Use of results of interlaboratory comparisons

Abstract

The ISO/IEC 17043 and ISO 13528 standards, which deal with inter laboratory comparisons for testing of the proficiency of the laboratories, explicitly mention that abnormal test results may be obtained even by laboratories having good practice from competent personnel. That is why the results of an inter laboratory comparison must not be used to condemn a participant. They shall be used as alerts that must trigger a search of the possible causes of deviations and, as far as necessary, a corresponding appropriate corrective action.

Introduction

In most cases, the motivation for a laboratory to participate to an inter laboratory comparison to participate is to fulfil the requirements for accreditation (especially the § 5.9 of the ISO/IEC 17025 standard).

After having participated, the laboratory shall analyse the results of the evaluation included in the report of the inter laboratory comparison that it receives. Several risks of misunderstanding of these results exist, which may limit the advantages that the participant gets from its participation. These misunderstandings often come from a lack of knowledge of the methods of elaboration of the individual results and of the meaning of the alerts.

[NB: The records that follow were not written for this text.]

-- ==== Sys2Proof/Machine/State.lean ====
section
/-! DEFINITION. The state of the block as plain data (10_state.md), the host's pending inputs beside
it, the reasons a step can stop, and the state right after reset (R43). -/

namespace Sys2Proof.Machine

/-- The states of the deserializer FSM (R21). Codes 6 and 7 have no state here: the state type of a
model lacks them (R93, 93 I3; log 13). -/
inductive RxState where
  | preamble
  | length
  | packetType
  | messageType
  | body
  | checksum
  deriving DecidableEq, Repr

/-- `o_rx_res` (R33): the result of the last outcome. Value 3 is never driven (93 I12). -/
inductive RxResult where
  | none
  | packet
  | error
  deriving DecidableEq, Repr

/-- `o_rx_err` (R33, R221): the error of the last outcome. Values 6 and 7 are never driven there. -/
inductive RxError where
  | none
  | unknownPreamble
  | badLength
  | unknownPacketType
  | unknownMessageType
  | badChecksum
  deriving DecidableEq, Repr

/-- `o_tx_status` (R38, R221): 0 OK or 6 InvalidFrame. -/
inductive TxStatus where
  | ok
  | invalidFrame
  deriving DecidableEq, Repr

/-- A byte store of the block (R60) as its written elements: index and byte, indexes strictly rising.
An element that nothing has written since reset has no value and is not listed (R26, R43, R44;
DEDUCED, log 3). -/
abbrev Memory := List Host.Cell

/-- RXD's in-flight frame state (R21 to R27). -/
structure RxInFlight where
  /-- The FSM state (R21). -/
  rxState : RxState
  /-- The pending LENGTH (R22). -/
  rxLen : Byte
  /-- The stored PACKET_TYPE (R23). -/
  rxType : Byte
  /-- The stored MESSAGE_KIND (R24). -/
  rxKind : Byte
  /-- The number of body bytes captured (R25). -/
  rxCnt : Byte
  /-- The in-flight body buffer, indexes 0..251 (R26). -/
  rxBody : Memory
  /-- CSU's accumulator (R27, R125). -/
  rxAcc : Byte
  deriving DecidableEq, Repr

/-- RXD's output registers (R33). -/
structure RxOutputs where
  /-- 1 for the cycle after a step that produced an outcome (R34). -/
  oRxValid : Bool
  oRxRes : RxResult
  oRxErr : RxError
  /-- The input byte of the step that produced the last outcome. -/
  oRxByte : Byte
  oRxPreV : Bool
  oRxPre : Byte
  oRxLenV : Bool
  oRxLen : Byte
  oRxTypeV : Bool
  oRxType : Byte
  oRxMsgV : Bool
  oRxMsg : Byte
  /-- Body length, 0..252. -/
  oRxCnt : Byte
  /-- Body bytes, indexes 0..251; only those below `oRxCnt` are meaningful. -/
  oRxBody : Memory
  oRxCsumV : Bool
  oRxCsum : Byte
  deriving DecidableEq, Repr

/-- TXS's output registers (R38). -/
structure TxOutputs where
  /-- 1 for the cycle after a TX.FRAME step (R40). -/
  oTxValid : Bool
  oTxStatus : TxStatus
  /-- Number of serialized bytes, 0..257. -/
  oTxLen : BitVec 9
  /-- The serialized frame, indexes 0..256; only bytes below `oTxLen` are meaningful. -/
  oTxBuf : Memory
  deriving DecidableEq, Repr

/-- The input ports on one clock edge (R89, R95, R41): what the host drives. -/
structure Edge where
  rst : Bool
  iRxValid : Bool
  iTxReq : Bool
  iRxByte : Byte
  iTx : TxDescriptor
  /-- The level of the strap `LENIENT_KIND` on this edge. -/
  lenientKind : Bool
  deriving DecidableEq, Repr

/-- The machine: the four groups of R20, and the host's script. -/
structure State where
  /-- In-flight frame state of RXD (R21 to R28). -/
  rx : RxInFlight
  /-- Output registers of RXD (R33 to R37). -/
  rxOut : RxOutputs
  /-- Output registers of TXS (R38 to R40). -/
  tx : TxOutputs
  /-- The strap `LENIENT_KIND` (R41): 0 strict, 1 lenient. Held here so that a change without reset can
  be refused (R261; DESIGN CHOICE, log 4). -/
  lenientKind : Bool
  /-- MODEL'S OWN: the edges the host has still to drive, next first (R97, R237;
  DESIGN CHOICE, log 1). -/
  script : List Edge
  deriving DecidableEq, Repr

/-- Why a step stops with a fault. The block itself has no fault (93, treatments `fault` and `stuck`:
not used); this one is raised only in states that no run reaches. -/
inductive Fault where
  /-- Raised by RX.BODY and RX.CSUM when `rx_cnt` names an element outside `rx_body[0..251]`, an
  address the spec says is never formed (R61, R158). Safe: the machine stops where the spec gives no
  element. -/
  | bodyIndexOutOfRange
  deriving DecidableEq, Repr

/-- Why a step has no meaning. -/
inductive Refusal where
  /-- Raised by an arm of `exec` for an instruction that has no meaning yet; no arm does. Safe. -/
  | notModelled (mnemonic : String)
  /-- Raised by RX.RSV6 and RX.RSV7: "a model refuses an RXSTEP word with S = 6 or 7" (R93, 93 I3).
  Safe. -/
  | reservedStateCode
  /-- Raised by a step whose edge moves `LENIENT_KIND` while `rst` = 0: "a model refuses it" (R261,
  93 I10). Safe. -/
  | strapChanged
  /-- Raised by RX.CSUM when a body byte below `rx_cnt` was never written, and by the host's reads of
  `o_rx_body` and `o_tx_buf` at or beyond their counts or of unwritten elements (R44, 93 I4). Safe. -/
  | unwrittenByte
  /-- Raised by `validateChecksum` on a frame it does not cover (R127, 93 I6). Safe. -/
  | checksumNotDefined
  /-- Raised by RX.STEP when no RXSTEP row matches its word; the table is total, so no word does
  (R91). Safe. -/
  | noRxRow
  deriving DecidableEq, Repr

/-- What a meaning and a step answer. -/
abbrev Result := Host.Outcome State Fault Refusal

/-- The in-flight registers after reset (R43); `rx_body` has no value (R44). -/
def RxInFlight.reset : RxInFlight :=
  { rxState := .preamble, rxLen := 0x00, rxType := 0x00, rxKind := 0x00, rxCnt := 0, rxBody := [],
    rxAcc := 0xFF }

/-- The RX output registers after reset (R43); `o_rx_body` has no value (R44). -/
def RxOutputs.reset : RxOutputs :=
  { oRxValid := false, oRxRes := .none, oRxErr := .none, oRxByte := 0x00,
    oRxPreV := false, oRxPre := 0x00, oRxLenV := false, oRxLen := 0x00,
    oRxTypeV := false, oRxType := 0x00, oRxMsgV := false, oRxMsg := 0x00,
    oRxCnt := 0, oRxBody := [], oRxCsumV := false, oRxCsum := 0x00 }

/-- The TX output registers after reset (R43); `o_tx_buf` has no value (R44). -/
def TxOutputs.reset : TxOutputs :=
  { oTxValid := false, oTxStatus := .ok, oTxLen := 0, oTxBuf := [] }

/-- The machine right after reset (R43), the strap at its default (R41) and no edge pending. -/
def State.reset : State :=
  { rx := .reset, rxOut := .reset, tx := .reset, lenientKind := Config.lenientDefault, script := [] }

end Sys2Proof.Machine
end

The scope of this document is:

To explain the ways with which the results of evaluation are obtained and the risks of possible misunderstanding;
To propose actions to undertake when an alert is triggered.

Choice of the parameters used to evaluate the proficiency of a laboratory

The organisation of an inter laboratory comparison implies a prior decision on what will be the parameters used to measure the proficiency of the laboratory.

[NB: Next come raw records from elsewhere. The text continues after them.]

-- ==== Sys2Proof/Machine/Csu.lean ====
section
/-! DEFINITION. The checksum unit's operations on the accumulator (40_checksum.md R122 to R124). The
accumulator is `rx_acc` (R20, R125), and the RX rules drive the same words (R94; DEDUCED, log 7). -/

namespace Sys2Proof.Machine

/-- CSU.INIT (R122): `acc <- 0xFF`; `csu_absorb` is ignored. -/
def execCsuInit (absorb : Bool) (s : State) : Result :=
  .next { s with rx := s.rx.driveCsu (1#1 ++ BitVec.ofBool absorb) 0 }

/-- CSU.ABSORB (R123): `acc <- acc ⊕ b`. -/
def execCsuAbsorb (b : Byte) (s : State) : Result :=
  .next { s with rx := s.rx.driveCsu 0b01 b }

/-- CSU.HOLD (R124): `acc` unchanged. -/
def execCsuHold (s : State) : Result :=
  .next { s with rx := s.rx.driveCsu 0b00 0 }

end Sys2Proof.Machine
end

For this, the organisers of inter laboratory comparisons generally use ideas coming from the ISO 5725-1, which defines the accuracy of a test method as a combination of its trueness and of its precision. In this standard:

The “trueness” is defined as the narrowness of the agreement between the mean value of a large series of tests and an accepted value of reference. Translated into usual words, test results are true when their mean value is equal the “true” value;
The “precision” is defined as the narrowness of the agreement between the test results in fixed conditions. Translated into usual words, test results are precise when several different tests provide “similar” results.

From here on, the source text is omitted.